-- ==== Sys2Proof/Machine/Init.lean ====
section
/-! DEFINITION. INIT (R330 to R335) and the init-program instructions (R140). INIT runs in three parts: its exec does
everything up to DISPLAY_OFF and enters the init program at index 0; each step then runs one ROM instruction; after END
one step does the rest (assumption 1). -/

namespace Sys2Proof.Machine

/-- INIT's writes before any line is driven (R331). -/
def initFields (s : State) : State :=
  { s with st := { s.st with inBatch := false, calibrated := false, lastTx := 0, lastTy := 0
                             orient := .deg0, width := 320, height := 240 } }

/-- Step 2: the three lines inactive (R331). -/
def initLines (s : State) : State := State.writeRst true (State.writeTcs true (State.writeDcs true s))

/-- Step 3: the serial bus at divisor `k`, MSB first, the engine on with no pin event (R331, R24). -/
def initSerial (k : DivCode) (s : State) : State :=
  let t := State.writeOrder .msbFirst (State.writeDiv k { s with st := { s.st with dispDiv := k } })
  { t with st := { t.st with spe := true } }

/-- `RESET_PULSE` (R332). -/
def resetPulse (s : State) : State :=
  State.emit (.wait Config.tRstWait)
    (State.writeRst true (State.emit (.wait Config.tRstLow) (State.writeRst false s)))

/-- `RUN_INIT_PROGRAM` entered: the pointer at 0, each step one instruction (R140). -/
def enterInitProgram (s : State) : State :=
  { s with st := { s.st with ip := 0 }, activity := .initProgram, result := none }

/-- INIT up to the first instruction of the init program (R331 to R333). -/
def initBody (k : DivCode) (s : State) : Flow :=
  ((word false 0x28 (State.writeDcs false (resetPulse (initSerial k (initLines (initFields s)))))).map enterInitProgram)

/-- INIT after the init program: DISPLAY_ON, the bracket closed, the screen cleared, initialised (R331, R333, R334). -/
def initTailBody (s : State) : Flow :=
  (((word false 0x29 s).map (State.writeDcs true)).andThen (fillScreenBody 0x0000)).map
    (fun t => { t with st := { t.st with initDone := true }, activity := .idle, result := some .ok })

/-- The step after END. -/
def initTailStep (s : State) : State := stepOp initTailBody s

/-- The next ROM byte read and the pointer advanced, or the fault of running off the end (R140, R62). -/
def readRom (k : Byte → State → Flow) (s : State) : Flow :=
  match s.rom.read s.st.ip with
  | some b => k b { s with st := { s.st with ip := s.st.ip + 1 } }
  | none => fail .badInitProgram s

/-- `repeat n times`: an operand byte read and sent as a word (R140). -/
def runBytes (dcx : Bool) : Nat → State → Flow
  | 0, s => .go s
  | n + 1, s => (readRom (fun b t => word dcx b t) s).andThen (runBytes dcx n)

/-- END of the init program: the interpreter returns to INIT (R140). -/
def endProgramBody (s : State) : Flow := .go { s with activity := .initTail }

/-- END (0xFF): the program is over (R94, R140). -/
def execEndProgram (s : State) : Answer := .next (stepOp endProgramBody s)

/-- DATA_RUN n: the next n ROM bytes as data words (R94, R140). -/
def execDataRun (n : BitVec 6) (s : State) : Answer := .next (stepOp (runBytes true n.toNat) s)

/-- CMD_RUN n: the next n ROM bytes as command words (R94, R140). -/
def execCmdRun (n : BitVec 6) (s : State) : Answer := .next (stepOp (runBytes false n.toNat) s)

/-- A reserved kind: F_BAD_INIT_PROGRAM, whatever the byte (R94, R140, D29). -/
def execReservedInit (_b : Byte) (s : State) : Answer := .next (stepOp (fail .badInitProgram) s)

/-- INIT k (R330). -/
def execInitBlock (k : DivCode) (s : State) : Answer := .next (hostOp .init (initBody k) s)

end Sys2Proof.Machine
end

◆ **What to do**
The records above must be transcribed line for line, exactly.

◆ **Result of this exercise**
-- ==== Sys2Proof/Machine/Init.lean ====
section
/-! DEFINITION. INIT (R330 to R335) and the init-program instructions (R140). INIT runs in three parts: its exec does
everything up to DISPLAY_OFF and enters the init program at index 0; each step then runs one ROM instruction; after END
one step does the rest (assumption 1). -/

namespace Sys2Proof.Machine

/-- INIT's writes before any line is driven (R331). -/
def initFields (s : State) : State :=
  { s with st := { s.st with inBatch := false, calibrated := false, lastTx := 0, lastTy := 0
                             orient := .deg0, width := 320, height := 240 } }

/-- Step 2: the three lines inactive (R331). -/
def initLines (s : State) : State := State.writeRst true (State.writeTcs true (State.writeDcs true s))

/-- Step 3: the serial bus at divisor `k`, MSB first, the engine on with no pin event (R331, R24). -/
def initSerial (k : DivCode) (s : State) : State :=
  let t := State.writeOrder .msbFirst (State.writeDiv k { s with st := { s.st with dispDiv := k } })
  { t with st := { t.st with spe := true } }

/-- `RESET_PULSE` (R332). -/
def resetPulse (s : State) : State :=
  State.emit (.wait Config.tRstWait)
    (State.writeRst true (State.emit (.wait Config.tRstLow) (State.writeRst false s)))

/-- `RUN_INIT_PROGRAM` entered: the pointer at 0, each step one instruction (R140). -/
def enterInitProgram (s : State) : State :=
  { s with st := { s.st with ip := 0 }, activity := .initProgram, result := none }

/-- INIT up to the first instruction of the init program (R331 to R333). -/
def initBody (k : DivCode) (s : State) : Flow :=
  ((word false 0x28 (State.writeDcs false (resetPulse (initSerial k (initLines (initFields s)))))).map enterInitProgram)

/-- INIT after the init program: DISPLAY_ON, the bracket closed, the screen cleared, initialised (R331, R333, R334). -/
def initTailBody (s : State) : Flow :=
  (((word false 0x29 s).map (State.writeDcs true)).andThen (fillScreenBody 0x0000)).map
    (fun t => { t with st := { t.st with initDone := true }, activity := .idle, result := some .ok })

/-- The step after END. -/
def initTailStep (s : State) : State := stepOp initTailBody s

/-- The next ROM byte read and the pointer advanced, or the fault of running off the end (R140, R62). -/
def readRom (k : Byte → State → Flow) (s : State) : Flow :=
  match s.rom.read s.st.ip with
  | some b => k b { s with st := { s.st with ip := s.st.ip + 1 } }
  | none => fail .badInitProgram s

/-- `repeat n times`: an operand byte read and sent as a word (R140). -/
def runBytes (dcx : Bool) : Nat → State → Flow
  | 0, s => .go s
  | n + 1, s => (readRom (fun b t => word dcx b t) s).andThen (runBytes dcx n)

/-- END of the init program: the interpreter returns to INIT (R140). -/
def endProgramBody (s : State) : Flow := .go { s with activity := .initTail }

/-- END (0xFF): the program is over (R94, R140). -/
def execEndProgram (s : State) : Answer := .next (stepOp endProgramBody s)

/-- DATA_RUN n: the next n ROM bytes as data words (R94, R140). -/
def execDataRun (n : BitVec 6) (s : State) : Answer := .next (stepOp (runBytes true n.toNat) s)

/-- CMD_RUN n: the next n ROM bytes as command words (R94, R140). -/
def execCmdRun (n : BitVec 6) (s : State) : Answer := .next (stepOp (runBytes false n.toNat) s)

/-- A reserved kind: F_BAD_INIT_PROGRAM, whatever the byte (R94, R140, D29). -/
def execReservedInit (_b : Byte) (s : State) : Answer := .next (stepOp (fail .badInitProgram) s)

/-- INIT k (R330). -/
def execInitBlock (k : DivCode) (s : State) : Answer := .next (hostOp .init (initBody k) s)

end Sys2Proof.Machine
end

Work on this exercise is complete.